Other scientists have preferred the theory that BSE was a deadly form of scrapie, a sheep disease apparently harmless to humans but turned into a killer when the agent responsible was eaten by cows.
 
The Italian research comes from a different angle from that of Prof Collinge. It suggests there are different types of BSE-like diseases in cows, adding to suspicions also emerging from work in France and Japan. The Italian team, led by Salvatore Monaco which is calling the new disease Base, will use laboratory mice to develop its work further.
 
This may even lead to the identification of at least three types of BSE-like diseases in cattle. The research seems to point to a different form of the deformed and deadly prion protein thought linked to BSE from those suggested by Prof Collinge.
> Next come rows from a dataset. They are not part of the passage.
theorem Exchanged.append {s : State} {d d' d'' : Transfer} {bs cs : List Byte} {f g : List Exchange} {es fs : List Event}
    (x : Exchanged s d d' bs f es) (y : Exchanged s d' d'' cs g fs) :
    Exchanged s d d'' (bs ++ cs) (f ++ g) (es ++ fs) where
  run := x.run.trans y.run
  answers := by
    rw [← y.answers, ← x.answers]
    exact List.foldl_append
  wire := by rw [y.wire, x.wire, List.append_assoc]
  rxByte := by rw [y.rxByte, x.rxByte, List.map_append, getLastD_append]
  txdata := by rw [y.txdata, x.txdata, List.map_append, getLastD_append]
  txq := y.txq.trans x.txq
  rxq := y.rxq.trans x.rxq
  inh := y.inh.trans x.inh
  inhWord := y.inhWord.trans x.inhWord
  events := by
    obtain ⟨a, ha, ra⟩ := x.events
    obtain ⟨b, hb, rb⟩ := y.events
    exact ⟨a ++ b, by rw [hb, ha, List.append_assoc], by rw [List.filter_append, ra, rb]⟩

/-- Between two exchanges of a frame: the FIFOs are empty and the inhibit bit has the frame's level (R105, R107). -/
structure InFrame (s : State) (d : Transfer) : Prop where
  txq : d.txq = []
  rxq : d.rxq = []
  level : inhLevel s.cfg.inhibitBit d.inh = s.cfg.inhBegin

theorem Exchanged.inFrame {s : State} {d d' : Transfer} {bs : List Byte} {frame : List Exchange} {es : List Event}
    (x : Exchanged s d d' bs frame es) (hd : InFrame s d) : InFrame s d' :=
  ⟨x.txq.trans hd.txq, x.rxq.trans hd.rxq, by rw [x.inh]; exact hd.level⟩

/-- R96, R105: a byte sent and the answer received, at the frame's level. -/
theorem exchanged_txrx {s : State} (hs : LiveLead s) {d : Transfer} {b : Byte} {ps : List Prim} (hd : InFrame s d)
    (ht : d.todo = txrxPlan s.cfg b ++ ps) :
    ∃ d' r, Exchanged s d d' [b] [⟨s.cfg.inhBegin, b, r⟩]
        [.ioW s.cur s.cfg.offTxdata (txWord s.cfg.txByteLsb b), .ex b r] ∧
      d'.todo = ps ∧ d'.mem = d.mem := by
  obtain ⟨w, ds, n, h1⟩ := run_send hs (b := b) (ps := rxPlan s.cfg ++ ps) hd.txq (by rw [ht]; simp [txrxPlan])
  generalize hd1 : ({ d with
    todo := _, txq := _, txdata := _, hist := _, draws := ds, nDraws := n } : Transfer) = d1 at h1
  obtain ⟨qs, hq⟩ : ∃ qs, rxPlan s.cfg = .pollRx :: qs := by unfold rxPlan; split <;> exact ⟨_, rfl⟩
  obtain ⟨r, v, ds', n', hans, h2⟩ := run_exchange hs (d := d1) (b := b) (ps := qs ++ ps) (by rw [← hd1])
    (by rw [← hd1]; exact hd.rxq) (by rw [← hd1]; exact hd.level) (by rw [← hd1]; simp [hq])
  generalize hd2 : ({ d1 with
    txq := _, rxq := _, miso := _, wire := _, hist := _, draws := ds', nDraws := n' } : Transfer) = d2 at h2
  obtain ⟨reads, ds'', n'', hreads, h3⟩ := run_receive hs (d := d2) (r := r) (ps := ps) (by rw [← hd2])
    (by rw [← hd2, ← hd1])
  subst hd2 hd1
  have hevents : (([.ioR s.cur s.cfg.offTxcnt w, .ioW s.cur s.cfg.offTxdata (txWord s.cfg.txByteLsb b),
      .ioR s.cur s.cfg.offRxrdy v, .ex b r] : List Event) ++ reads).filter (fun e => !isRead e) =
      [.ioW s.cur s.cfg.offTxdata (txWord s.cfg.txByteLsb b), .ex b r] := by
    rw [List.filter_append, hreads]
    rfl
  exact ⟨_, r, {
    run := h1.trans (h2.trans h3)
    answers := hans
    wire := rfl
    rxByte := rfl
    txdata := rfl
    txq := hd.txq.symm
    rxq := hd.rxq.symm
    inh := rfl
    inhWord := rfl
    events := ⟨_, by simp only [List.append_assoc, List.cons_append, List.nil_append], hevents⟩ }, rfl, rfl⟩

/-! ## The other primitives -/

/-- R102: a byte stored. -/
theorem exchanged_store {s : State} (hs : LiveLead s) {d : Transfer} {a : Nat} {ps : List Prim}
    (ht : d.todo = .store a :: ps) :
    ∃ d', Exchanged s d d' [] [] [.mem s.cur a d.rxByte] ∧ d'.todo = ps ∧ d'.mem = writeMem d.mem a d.rxByte := by
  have hbyte : ((d.state s).core s.cur).rxByte = d.rxByte := congrArg Core.rxByte (d.state_core hs.lt)
  have hprim : prim s.cur (.store a) ps (d.state s) =
      .moved ((storeByte s.cur a d.rxByte (d.state s)).setTodo s.cur ps) := by
    rw [← hbyte]
    rfl
  have hrun := run_transfer hs ht (hprim.trans (congrArg Micro.moved (Transfer.state_setTodo hs.lt
    { d with mem := writeMem d.mem a d.rxByte, hist := d.hist ++ [.mem s.cur a d.rxByte] } ps)))
  exact ⟨_, { Exchanged.refl s d with run := hrun, events := ⟨_, rfl, rfl⟩ }, rfl, rfl⟩

/-- R102: the head of `copy`'s loop, unfolded or over. -/
theorem exchanged_copyBytes {s : State} (hs : LiveLead s) {d : Transfer} {a n : Nat} {ps qs : List Prim}
    (hq : qs = match n with
      | 0 => ps
      | n + 1 => txrxPlan s.cfg 0 ++ ([.store a, .copyBytes (a + 1) n] ++ ps))
    (ht : d.todo = .copyBytes a n :: ps) :
    ∃ d', Exchanged s d d' [] [] [] ∧ d'.todo = qs ∧ d'.mem = d.mem := by
  have hprim : prim s.cur (.copyBytes a n) ps (d.state s) = .moved ((d.state s).setTodo s.cur qs) := by
    subst hq
    cases n <;> rfl
  have hrun := run_transfer hs ht (hprim.trans (congrArg Micro.moved (Transfer.state_setTodo hs.lt d qs)))
  exact ⟨_, { Exchanged.refl s d with run := hrun }, rfl, rfl⟩

/-- R100, R101: what opening (`true`) or closing (`false`) a frame leaves, with `ps` to do after it. -/
def Transfer.framed (d : Transfer) (s : State) (begins : Bool) (ps : List Prim) : Transfer :=
  { d with
    todo := ps
    inhWord := d.inh
    inh := withInhibit s.cfg.inhibitBit (frameLevel s.cfg begins) d.inh
    hist := d.hist ++ [.ioR s.cur s.cfg.offInh d.inh,
      .ioW s.cur s.cfg.offInh (withInhibit s.cfg.inhibitBit (frameLevel s.cfg begins) d.inh)] }

/-- R100, R101: the frame opened or closed. -/
theorem run_framed {s : State} (hs : LiveLead s) {d : Transfer} {begins : Bool} {ps : List Prim}
    (ht : d.todo = framePlan begins ++ ps) : run (d.state s) = run ((d.framed s begins ps).state s) := by
  have h := run_frame (hs.alone_state d) ((d.state_todo hs.lt).trans ht)
  have hread : readInhWord (d.state s).cur (d.state s) = (d.inh, (d.state s).record (.ioR s.cur s.cfg.offInh d.inh)) :=
    readInhWord_written (.inl ⟨hs.iface, rfl⟩)
  rw [h, hread, d.state_core hs.lt]
  simp [Transfer.state, Transfer.framed, State.record, hs.iface]

/-! ## The command and the loop -/

/-- R75, R105: the command bytes, sent from place `k` of the frame on. -/
theorem exchanged_command {s : State} (hs : LiveLead s) {d : Transfer} {bs : List Byte} {ps : List Prim} {k : Nat} (dst : Nat)
    (hd : InFrame s d) (hk : k + bs.length ≤ 4)
    (ht : d.todo = bs.flatMap (txrxPlan s.cfg) ++ ps) :
    ∃ d' frame, Exchanged s d d' bs frame (exchangeEventsFrom s.cfg s.cur dst k frame) ∧ frame.length = bs.length ∧
      d'.todo = ps ∧ d'.mem = d.mem := by
  induction bs generalizing d k with
  | nil => exact ⟨d, [], .refl s d, rfl, ht, rfl⟩
  | cons b bs ih =>
    rw [List.length_cons] at hk
    obtain ⟨d1, r, x, ht1, hm1⟩ := exchanged_txrx hs (b := b) (ps := bs.flatMap (txrxPlan s.cfg) ++ ps) hd
      (by simpa using ht)
    obtain ⟨d2, frame, y, hlen, ht2, hm2⟩ := ih (d := d1) (k := k + 1) (x.inFrame hd) (by omega) ht1
    refine ⟨d2, ⟨s.cfg.inhBegin, b, r⟩ :: frame, ?_, congrArg (· + 1) hlen, ht2, hm2.trans hm1⟩
    rw [exchangeEventsFrom_cons, exchangeSlot, if_pos (by dsimp only; omega)]
    exact x.append y

/-- R102, R106, R107: `copy`'s loop from data byte `j` on: each answer is stored before the next byte is sent. -/
theorem exchanged_loop {s : State} (hs : LiveLead s) {d : Transfer} {n dst j : Nat} {ps : List Prim} (hd : InFrame s d)
    (ht : d.todo = .copyBytes (dst + j) n :: ps) :
    ∃ d' frame, Exchanged s d d' (List.replicate n 0) frame (exchangeEventsFrom s.cfg s.cur dst (4 + j) frame) ∧
      d'.todo = ps ∧ d'.mem = storeAll d.mem (dst + j) (frame.map Exchange.miso) := by
  induction n generalizing d j with
  | zero =>
    obtain ⟨d1, x, ht1, hm1⟩ := exchanged_copyBytes hs rfl ht
    exact ⟨d1, [], x, ht1, hm1⟩
  | succ n ih =>
    obtain ⟨d1, x1, ht1, hm1⟩ := exchanged_copyBytes hs rfl ht
    obtain ⟨d2, r, x2, ht2, hm2⟩ := exchanged_txrx hs (x1.inFrame hd) ht1
    obtain ⟨d3, x3, ht3, hm3⟩ := exchanged_store hs ht2
    have x := (x1.append x2).append x3
    obtain ⟨d4, frame, y, ht4, hm4⟩ := ih (d := d3) (j := j + 1) (x.inFrame hd) ht3
    have hr : d2.rxByte = r := x2.rxByte
    refine ⟨d4, ⟨s.cfg.inhBegin, 0, r⟩ :: frame, ?_, ht4, ?_⟩
    · have hplace : ¬ 4 + j < 4 := by omega
      have haddr : dst + (4 + j - 4) = dst + j := by omega
      rw [hr] at x
      rw [exchangeEventsFrom_cons, exchangeSlot, if_neg hplace, haddr]
      exact x.append y
    · rw [hm4, hm3, hm2, hm1, hr]
      rfl

/-- R75: the bytes of a `copy`, by shifts. -/
theorem copyMosi_eq (cfg : Config) (addr size : Word) :
    copyMosi cfg addr size = (cfg.readOpcode :: addrBytes addr) ++ List.replicate size.toNat 0 := by
  have byte : ∀ n, addr.extractLsb' n 8 = (addr >>> n).setWidth 8 := fun n => getField_eq n addr
  simp [copyMosi, addrBytes, byte]

/-- R75, R102, R105: all that a `copy` sends in its frame, and what it stores of the answers. -/
theorem exchanged_copy {s : State} (hs : LiveLead s) {d : Transfer} {dst addr size : Word} {ps : List Prim} (hd : InFrame s d)
    (ht : d.todo = commandPlan s.cfg addr ++ (.copyBytes dst.toNat size.toNat :: ps)) :
    ∃ d' frame, Exchanged s d d' (copyMosi s.cfg addr size) frame (exchangeEvents s.cfg s.cur dst.toNat frame) ∧
      frame ≠ [] ∧ d'.todo = ps ∧ d'.mem = storeAll d.mem dst.toNat ((frame.drop 4).map Exchange.miso) := by
  obtain ⟨d1, f1, x1, hlen, ht1, hm1⟩ := exchanged_command hs (bs := s.cfg.readOpcode :: addrBytes addr) (k := 0) dst.toNat hd
    (Nat.le_refl 4) ht
  obtain ⟨d2, f2, x2, ht2, hm2⟩ := exchanged_loop hs (j := 0) (x1.inFrame hd) ht1
  have hlen4 : f1.length = 4 := hlen
  refine ⟨d2, f1 ++ f2, ?_, ?_, ht2, ?_⟩
  · rw [copyMosi_eq, exchangeEvents_eq_from, exchangeEventsFrom_append, hlen4]
    exact x1.append x2
  · exact List.append_ne_nil_of_left_ne_nil (List.ne_nil_of_length_pos (by omega)) f2
  · rw [hm2, hm1, List.drop_left' hlen4]
    rfl

/-- R102: the whole run of a `copy`: the frame opened, what is sent in it, the frame closed, and the return. -/
theorem run_copy {s : State} (hs : LiveLead s) (hbit : s.cfg.inhibitBit ≤ 31) {d : Transfer} {dst addr size : Word}
    (htxq : d.txq = []) (hrxq : d.rxq = []) (ht : d.todo = planOf s.cfg (.copy dst addr size)) :
    ∃ ps d' frame,
      Exchanged s (d.framed s true ps) d' (copyMosi s.cfg addr size) frame (exchangeEvents s.cfg s.cur dst.toNat frame) ∧
      frame ≠ [] ∧ d'.mem = storeAll d.mem dst.toNat ((frame.drop 4).map Exchange.miso) ∧
      run (d.state s) = ((d'.framed s false [.ret .ok]).state s).returns .ok := by
  let sending : List Prim :=
    commandPlan s.cfg addr ++ (.copyBytes dst.toNat size.toNat :: (framePlan false ++ [.ret .ok]))
  have ht1 : d.todo = framePlan true ++ sending := by simp [ht, planOf, copyPlan, sending]
  let d1 : Transfer := d.framed s true sending
  have hin : InFrame s d1 := ⟨htxq, hrxq, inhLevel_withInhibit hbit _ _⟩
  obtain ⟨d2, frame, hx, hne, ht2, hmem⟩ := exchanged_copy hs hin rfl
  let d3 : Transfer := d2.framed s false [.ret .ok]
  have ha := hs.alone_state d3
  refine ⟨sending, d2, frame, hx, hne, hmem, ?_⟩
  calc
    run (d.state s) = run (d1.state s) := run_framed hs ht1
    _ = run (d2.state s) := hx.run
    _ = run (d3.state s) := run_framed hs ht2
    _ = (d3.state s).returns .ok := run_ret ha.sched ha.lt (d3.state_todo hs.lt)

/-- The state in which an operation returns, with what the run of the operation has changed. -/
theorem Transfer.starting_returns {s : State} (hc : s.cur < s.cores.length) (d : Transfer) (i : Instr) (r : Result) :
    (d.state (starting s i)).returns r = ((({ s with
      txq := d.txq
      rxq := d.rxq
      inh := d.inh
      txdata := d.txdata
      miso := d.miso
      wire := d.wire
      mem := d.mem
      hist := d.hist
      draws := d.draws
      nDraws := d.nDraws } : State).withRxByte d.rxByte).withInhWord d.inhWord).returns r := by
  simp [Transfer.state, starting, State.returns, State.withRxByte, State.withInhWord, State.setCore, State.core, hc]

/-- Settles O38: the run of the `copy` (`run_copy`), field by field. -/
theorem copyReadsFlash : Obligations.CopyReadsFlash := by
  intro s dst addr size hr ⟨⟨hi, hsched⟩, hlive, hfault⟩ hfields htxq hrxq hroom htx hrx hrange mosi x frame opened closed
  have hc : s.cur < s.cores.length := hr.1.1
  obtain ⟨hlsb, hbit⟩ : s.cfg.txByteLsb ≤ 24 ∧ s.cfg.inhibitBit ≤ 31 := by simp [fieldsOk] at hfields; tauto
  let i : Instr := .copy dst addr size
  let s0 : State := starting s i
  have hs : LiveLead s0 := ⟨starting_alone hr hsched i, hi, hlive, hfault, hlsb, hroom, htx, hrx⟩
  have hexec : exec i s = .next (run s0) := exec_starting hr rfl fun d a z e => by
    cases (show Instr.copy dst addr size = .copy d a z from e)
    exact hrange
  obtain ⟨ps, d2, f, hx, hne, hmem, hrun⟩ := run_copy hs hbit (d := .of s0) htxq hrxq (starting_todo hc i)
  rw [Transfer.of_state hs.lt] at hrun
  let d3 : Transfer := d2.framed s0 false [.ret .ok]
  -- What it leaves, as the statement says it.
  have hx2 : x = (d2.miso, d2.wire) := hx.answers
  have hwire : d3.wire = x.2 := by rw [hx2]; rfl
  have hmiso : d3.miso = x.1 := by rw [hx2]; rfl
  have hframe : frame = f := by
    have : d2.wire = s.wire ++ f := hx.wire
    simp only [frame, hx2, this, List.drop_left]
  have hinhWord : d3.inhWord = opened := hx.inh
  have hinh : d3.inh = closed := congrArg (withInhibit s.cfg.inhibitBit !s.cfg.inhBegin) hx.inh
  have htxdata : d3.txdata = txWord s.cfg.txByteLsb (mosi.getLastD 0) :=
    (hx.txdata.trans (getLastD_of_ne_nil (by simp [copyMosi]) _ _)).trans (getLastD_map _ _ _)
  have hrxByte : d3.rxByte = (frame.map Exchange.miso).getLastD 0 := by
    rw [hframe]
    exact hx.rxByte.trans (getLastD_of_ne_nil (by simpa using hne) _ _)
  have hmem3 : d3.mem = storeAll s.mem dst.toNat ((frame.drop 4).map Exchange.miso) := by
    rw [hframe]
    exact hmem
  obtain ⟨all, hall, hevents⟩ := hx.events
  have hhist : d3.hist = s.hist ++ ([.ioR s.cur s.cfg.offInh s.inh, .ioW s.cur s.cfg.offInh opened] ++ all ++
      [.ioR s.cur s.cfg.offInh opened, .ioW s.cur s.cfg.offInh closed]) := by
    have e : d3.hist = d2.hist ++ [.ioR s.cur s.cfg.offInh d3.inhWord, .ioW s.cur s.cfg.offInh d3.inh] := rfl
    have e2 : d2.hist = s.hist ++ [.ioR s.cur s.cfg.offInh s.inh, .ioW s.cur s.cfg.offInh opened] ++ all := hall
    rw [e, e2, hinhWord, hinh]
    simp only [List.append_assoc]
  refine ⟨(d3.state s0).returns .ok, by rw [← hrun]; exact hexec, ?_, ⟨_, hhist.symm⟩, ?_⟩
  · rw [Transfer.starting_returns hc, hinh, htxdata, hmiso, hwire, hmem3, hrxByte, hinhWord,
      show d3.txq = s.txq from hx.txq, show d3.rxq = s.rxq from hx.rxq]
    rfl
  · rw [show ((d3.state s0).returns .ok).hist = _ from hhist, List.drop_left, List.filter_append, List.filter_append, hevents,
      hframe]
    rfl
British scientists have never found different types of BSE, but scientists such as Prof Collinge say this is because the government has never looked.
 
"It has always been on the cards, but it has not been a terribly popular thing to suggest," he said last night. The Italian work "adds an extra dimension" even if "it is not good news".
 
He said : "One positive thing is that it challenges two dogmas - that there is only one form of BSE and that sporadic CJD is a uniform process that arises out of the blue and has nothing to do with the environment." His work used British BSE-infected cows. But Prof Collinge said it was difficult to answer whether these carried only one strain of the disease and it changed in some genetically-engineered mice or whether there were two strains in some cattle and the genetically-engineered mice selected from one of them.
 
Seac said the Italian paper was "very interesting" and would be considered by the committee next Wednesday.